MAYA Yoshida wants to atone for many regrets at the World Cup in Russia this month with Japan.

Four years’ ago, the Saints defender was part of the Japan squad which failed to win in the 2014 Brazil tournament, finishing bottom of their group with one point.

Now, Japan are heading to Russia with plans of restoring some pride – and, perhaps, if they make it through Group H, a match with England in the round of 16.

“We had so many regrets from Brazil. Still I have some painful feelings in my head and in my heart. The only thing, winning or new success at international level can help,” the 29-year-old centre-back said.

“There is only one solution to help the pain get better from Brazil, by winning in Russia.”

Japan face Colombia, Poland and Senegal in their group in Russia and Yoshida feels the Blue Samurai stand a chance of progressing.

However, Japan head into the tournament having not won in 2018, losing to Ghana and Ukraine and drawing with Mali.

The 2-0 defeat to Ghana was new manager Akira Nishino’s first game in charge, after he replaced Vahid Halilhodzic in April.

“Our group is really competitive. There’s no super stars like Brazil, Germany or Spain but Colombia are a little more exciting and have more of a reputation than the other three,” Yoshida said.

“Still, it’s a really competitive group and every country has the chance to go through.”

Yoshida, who has also represented his country at the Olympics at London 2012, is heading to his second World Cup, both of which he has played at while at Saints.

Last time around, the centre-back was coming off the back of a tough season, during which he struggled to nail down a regular place in 2013/14.

But this time, he heads to Russia far more established at Saints and he believes he does not reflect the player he did four years ago when he was heading off to Brazil.

“A lot, everything, Japanese journalists asked me the same thing and I said everything,” he said, when asked how he’d changed as a player since 2014.

“Four years in the Premier League is difficult, really different than anywhere else, I play against top level strikers every weekend.

“I have more confidence, more experience, I’m in a different position in the squad, so I have to lead the team.

“My job is really similar to how it is in Southampton.

“I have much confidence about that and there’s no guarantee I’ll be playing at the next World Cup in Qatar in 2022, so it’s going to be maybe my last time.

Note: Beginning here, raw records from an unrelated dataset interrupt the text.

-- ==== Sys2Proof/Laws/Tab.lean ====
section
/-! SUPPORT. The laws of tables in canonical form: reading after writing, and that writing keeps the form. -/

namespace Sys2Proof.Machine

variable {β : Type} [DecidableEq β] {d : β}

theorem Tab.wf_cons {k : Nat} {v : β} {m : List (Nat × β)} :
    Tab.wf d ((k, v) :: m) = true ↔ v ≠ d ∧ (∀ e ∈ m, k < e.1) ∧ Tab.wf d m = true := by
  simp [Tab.wf, and_assoc]

omit [DecidableEq β] in
/-- A key below every listed key reads as the unlisted value. -/
theorem Tab.get_below {k : Nat} {m : List (Nat × β)} (h : ∀ e ∈ m, k < e.1) : Tab.get d m k = d := by
  induction m with
  | nil => rfl
  | cons e m ih =>
    obtain ⟨k', v'⟩ := e
    have : k < k' := h (k', v') (by simp)
    rw [Tab.get, if_neg (by omega)]
    exact ih fun e he => h e (by simp [he])

theorem Tab.get_cons {k k' : Nat} {v : β} {m : List (Nat × β)} (h : ∀ e ∈ m, k < e.1) :
    Tab.get d (Tab.cons d k v m) k' = if k' = k then v else Tab.get d m k' := by
  unfold Tab.cons
  split
  · rename_i hv
    split
    · rename_i hk
      rw [hk, Tab.get_below h, hv]
    · rfl
  · rfl

/-- Reading after writing: the value written at the key, every other key as before. -/
theorem Tab.get_set {k k' : Nat} {v : β} {m : List (Nat × β)} (hm : Tab.wf d m = true) :
    Tab.get d (Tab.set d m k v) k' = if k' = k then v else Tab.get d m k' := by
  induction m with
  | nil => exact Tab.get_cons (by simp)
  | cons e m ih =>
    obtain ⟨k₀, v₀⟩ := e
    obtain ⟨_, hlow, hm'⟩ := Tab.wf_cons.mp hm
    rw [Tab.set]
    split
    · rename_i hlt
      exact Tab.get_cons (by
        intro e he
        rcases List.mem_cons.mp he with rfl | he
        · exact hlt
        · exact Nat.lt_trans hlt (hlow e he))
    · split
      · rename_i heq
        rw [Tab.get_cons (by rw [heq]; exact hlow), Tab.get]
        by_cases h : k' = k
        · simp [h]
        · simp [h, show ¬k' = k₀ from fun h' => h (h'.trans heq.symm)]
      · rw [Tab.get, ih hm', Tab.get]
        by_cases h : k' = k₀
        · subst h
          rename_i hne
          simp [show ¬k' = k from fun h' => hne h'.symm]
        · simp [h]

theorem Tab.mem_set {k : Nat} {v : β} {m : List (Nat × β)} {e : Nat × β} (he : e ∈ Tab.set d m k v) :
    e.1 = k ∨ e ∈ m := by
  induction m with
  | nil =>
    rw [Tab.set, Tab.cons] at he
    split at he <;> simp_all
  | cons e₀ m ih =>
    obtain ⟨k₀, v₀⟩ := e₀
    rw [Tab.set, Tab.cons, Tab.cons] at he
    split at he
    · split at he <;> simp at he ⊢ <;> aesop
    · split at he
      · split at he <;> simp at he ⊢ <;> aesop
      · simp at he ⊢
        rcases he with he | he
        · exact .inr (.inl he)
        · rcases ih he with h | h
          · exact .inl h
          · exact .inr (.inr h)

/-- Writing keeps the canonical form. -/
theorem Tab.wf_set {k : Nat} {v : β} {m : List (Nat × β)} (hm : Tab.wf d m = true) :
    Tab.wf d (Tab.set d m k v) = true := by
  induction m with
  | nil =>
    rw [Tab.set, Tab.cons]
    split
    · rfl
    · exact Tab.wf_cons.mpr ⟨‹_›, by simp, rfl⟩
  | cons e m ih =>
    obtain ⟨k₀, v₀⟩ := e
    obtain ⟨hv₀, hlow, hm'⟩ := Tab.wf_cons.mp hm
    rw [Tab.set]
    split
    · rename_i hlt
      rw [Tab.cons]
      split
      · exact hm
      · refine Tab.wf_cons.mpr ⟨‹_›, ?_, hm⟩
        intro e he
        rcases List.mem_cons.mp he with rfl | he
        · exact hlt
        · exact Nat.lt_trans hlt (hlow e he)
    · split
      · rename_i heq
        rw [Tab.cons]
        split
        · exact hm'
        · exact Tab.wf_cons.mpr ⟨‹_›, by rw [heq]; exact hlow, hm'⟩
      · refine Tab.wf_cons.mpr ⟨hv₀, ?_, ih hm'⟩
        intro e he
        rcases Tab.mem_set he with h | h
        · omega
        · exact hlow e h

/-- Putting the value that is already there changes nothing. -/
theorem Tab.set_of_get {v : β} {k : Nat} {m : List (Nat × β)} (hm : Tab.wf d m = true) (hg : Tab.get d m k = v) :
    Tab.set d m k v = m := by
  induction m with
  | nil => simp only [Tab.get] at hg; simp [Tab.set, Tab.cons, hg]
  | cons e m ih =>
    obtain ⟨k₀, v₀⟩ := e
    obtain ⟨hv₀, hlow, hm'⟩ := Tab.wf_cons.mp hm
    rw [Tab.get] at hg
    by_cases hlt : k < k₀
    · rw [if_neg (by omega), Tab.get_below fun e he => Nat.lt_trans hlt (hlow e he)] at hg
      simp [Tab.set, hlt, Tab.cons, hg]
    · by_cases heq : k = k₀
      · subst heq
        simp only [if_true] at hg
        subst hg
        simp [Tab.set, Tab.cons, hv₀]
      · rw [if_neg heq] at hg
        simp [Tab.set, hlt, heq, ih hm' hg]

end Sys2Proof.Machine
end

“That means I’m going to give my everything to the national team as well as I do in Southampton.”

Yoshida will go up against a familiar face in Russia: former Saints man Sadio Mane and now, of course, of Liverpool, who bought him for £34m in 2016, will line-up against him for Senegal on June 24.

“He’s fearsome when he has the ball and a big space, but it’s going to be good to see a former team-mate in the World Cup because we both knew our ambitions and Sadio has improved a lot since he came to Southampton and after his move to Liverpool,” he said.

“It’s going to be tough for us to stop him but I’m looking forward to it.”

Jan Bednarek, Dusan Tadic and Cedric Soares are the other Saints men at the World Cup, after Pierre-Emile Hojbjerg was omitted from Denmark’s final squad.